What is being asked
Check each line of the material that follows, and copy those holding the string "true".

Records to process

-- ==== Sys2Proof/Tests/Slice0.lean ====
section
/-! SUPPORT. The model's own tests: ill-formed descriptors, every opcode's word, vectors of spec/95_test_vectors.md, and a
witness for every statement that has hypotheses. -/

namespace Sys2Proof.Machine.Tests

open Sys2Proof Sys2Proof.Machine

/-! ## Ill-formed descriptors, one for each check of `Descriptor.wf` -/

theorem test_wf_rejects_store_to_immediate : Descriptor.wf ⟨.sta, .imm, 2, false⟩ = false := by decide
theorem test_wf_rejects_load_through_relative : Descriptor.wf ⟨.lda, .rel, 2, false⟩ = false := by decide
theorem test_wf_rejects_load_through_implied : Descriptor.wf ⟨.lda, .imp, 2, false⟩ = false := by decide
theorem test_wf_rejects_load_through_indirect : Descriptor.wf ⟨.lda, .ind, 5, false⟩ = false := by decide
theorem test_wf_rejects_shift_of_immediate : Descriptor.wf ⟨.asl, .imm, 2, false⟩ = false := by decide
theorem test_wf_rejects_branch_to_absolute : Descriptor.wf ⟨.bne, .abs, 2, true⟩ = false := by decide
theorem test_wf_rejects_jump_to_indexed : Descriptor.wf ⟨.jmp, .abx, 3, false⟩ = false := by decide
theorem test_wf_rejects_call_through_indirect : Descriptor.wf ⟨.jsr, .ind, 6, false⟩ = false := by decide
theorem test_wf_rejects_operand_of_implied : Descriptor.wf ⟨.clc, .zp, 2, false⟩ = false := by decide
theorem test_wf_rejects_one_cycle : Descriptor.wf ⟨.nop, .imp, 1, false⟩ = false := by decide
theorem test_wf_rejects_eight_cycles : Descriptor.wf ⟨.asl, .abx, 8, false⟩ = false := by decide
theorem test_wf_rejects_extra_cycle_of_store : Descriptor.wf ⟨.sta, .abx, 5, true⟩ = false := by decide
theorem test_wf_rejects_branch_without_extra_cycle : Descriptor.wf ⟨.bne, .rel, 2, false⟩ = false := by decide

/-! ## Words written out from the table of 30_encoding.md R74, every row, by high nibble -/

theorem test_decode_row0 :
    decode [0x00] = .ok (.brk, []) ∧ decode [0x01, 0x34] = .ok (.oraIzx 0x34, []) ∧
    decode [0x05, 0x34] = .ok (.oraZp 0x34, []) ∧ decode [0x06, 0x34] = .ok (.aslZp 0x34, []) ∧
    decode [0x08] = .ok (.php, []) ∧ decode [0x09, 0x34] = .ok (.oraImm 0x34, []) ∧
    decode [0x0A] = .ok (.aslAcc, []) ∧ decode [0x0D, 0x34, 0x12] = .ok (.oraAbs 0x1234, []) ∧
    decode [0x0E, 0x34, 0x12] = .ok (.aslAbs 0x1234, []) := by
  refine ⟨rfl, rfl, rfl, rfl, rfl, rfl, rfl, rfl, rfl⟩

theorem test_decode_row1 :
    decode [0x10, 0x34] = .ok (.bpl 0x34, []) ∧ decode [0x11, 0x34] = .ok (.oraIzy 0x34, []) ∧
    decode [0x15, 0x34] = .ok (.oraZpx 0x34, []) ∧ decode [0x16, 0x34] = .ok (.aslZpx 0x34, []) ∧
    decode [0x18] = .ok (.clc, []) ∧ decode [0x19, 0x34, 0x12] = .ok (.oraAby 0x1234, []) ∧
    decode [0x1D, 0x34, 0x12] = .ok (.oraAbx 0x1234, []) ∧ decode [0x1E, 0x34, 0x12] = .ok (.aslAbx 0x1234, []) := by
  refine ⟨rfl, rfl, rfl, rfl, rfl, rfl, rfl, rfl⟩

theorem test_decode_row2 :
    decode [0x20, 0x34, 0x12] = .ok (.jsr 0x1234, []) ∧ decode [0x21, 0x34] = .ok (.andIzx 0x34, []) ∧
    decode [0x24, 0x34] = .ok (.bitZp 0x34, []) ∧ decode [0x25, 0x34] = .ok (.andZp 0x34, []) ∧
    decode [0x26, 0x34] = .ok (.rolZp 0x34, []) ∧ decode [0x28] = .ok (.plp, []) ∧
    decode [0x29, 0x34] = .ok (.andImm 0x34, []) ∧ decode [0x2A] = .ok (.rolAcc, []) ∧
    decode [0x2C, 0x34, 0x12] = .ok (.bitAbs 0x1234, []) ∧ decode [0x2D, 0x34, 0x12] = .ok (.andAbs 0x1234, []) ∧
    decode [0x2E, 0x34, 0x12] = .ok (.rolAbs 0x1234, []) := by
  refine ⟨rfl, rfl, rfl, rfl, rfl, rfl, rfl, rfl, rfl, rfl, rfl⟩

theorem test_decode_row3 :
    decode [0x30, 0x34] = .ok (.bmi 0x34, []) ∧ decode [0x31, 0x34] = .ok (.andIzy 0x34, []) ∧
    decode [0x35, 0x34] = .ok (.andZpx 0x34, []) ∧ decode [0x36, 0x34] = .ok (.rolZpx 0x34, []) ∧
    decode [0x38] = .ok (.sec, []) ∧ decode [0x39, 0x34, 0x12] = .ok (.andAby 0x1234, []) ∧
    decode [0x3D, 0x34, 0x12] = .ok (.andAbx 0x1234, []) ∧ decode [0x3E, 0x34, 0x12] = .ok (.rolAbx 0x1234, []) := by
  refine ⟨rfl, rfl, rfl, rfl, rfl, rfl, rfl, rfl⟩

theorem test_decode_row4 :
    decode [0x40] = .ok (.rti, []) ∧ decode [0x41, 0x34] = .ok (.eorIzx 0x34, []) ∧
    decode [0x45, 0x34] = .ok (.eorZp 0x34, []) ∧ decode [0x46, 0x34] = .ok (.lsrZp 0x34, []) ∧
    decode [0x48] = .ok (.pha, []) ∧ decode [0x49, 0x34] = .ok (.eorImm 0x34, []) ∧
    decode [0x4A] = .ok (.lsrAcc, []) ∧ decode [0x4C, 0x34, 0x12] = .ok (.jmpAbs 0x1234, []) ∧
    decode [0x4D, 0x34, 0x12] = .ok (.eorAbs 0x1234, []) ∧ decode [0x4E, 0x34, 0x12] = .ok (.lsrAbs 0x1234, []) := by
  refine ⟨rfl, rfl, rfl, rfl, rfl, rfl, rfl, rfl, rfl, rfl⟩

theorem test_decode_row5 :
    decode [0x50, 0x34] = .ok (.bvc 0x34, []) ∧ decode [0x51, 0x34] = .ok (.eorIzy 0x34, []) ∧
    decode [0x55, 0x34] = .ok (.eorZpx 0x34, []) ∧ decode [0x56, 0x34] = .ok (.lsrZpx 0x34, []) ∧
    decode [0x58] = .ok (.cli, []) ∧ decode [0x59, 0x34, 0x12] = .ok (.eorAby 0x1234, []) ∧
    decode [0x5D, 0x34, 0x12] = .ok (.eorAbx 0x1234, []) ∧ decode [0x5E, 0x34, 0x12] = .ok (.lsrAbx 0x1234, []) := by
  refine ⟨rfl, rfl, rfl, rfl, rfl, rfl, rfl, rfl⟩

Completed task
theorem test_wf_rejects_branch_to_absolute : Descriptor.wf ⟨.bne, .abs, 2, true⟩ = false := by decide
theorem test_wf_rejects_extra_cycle_of_store : Descriptor.wf ⟨.sta, .abx, 5, true⟩ = false := by decide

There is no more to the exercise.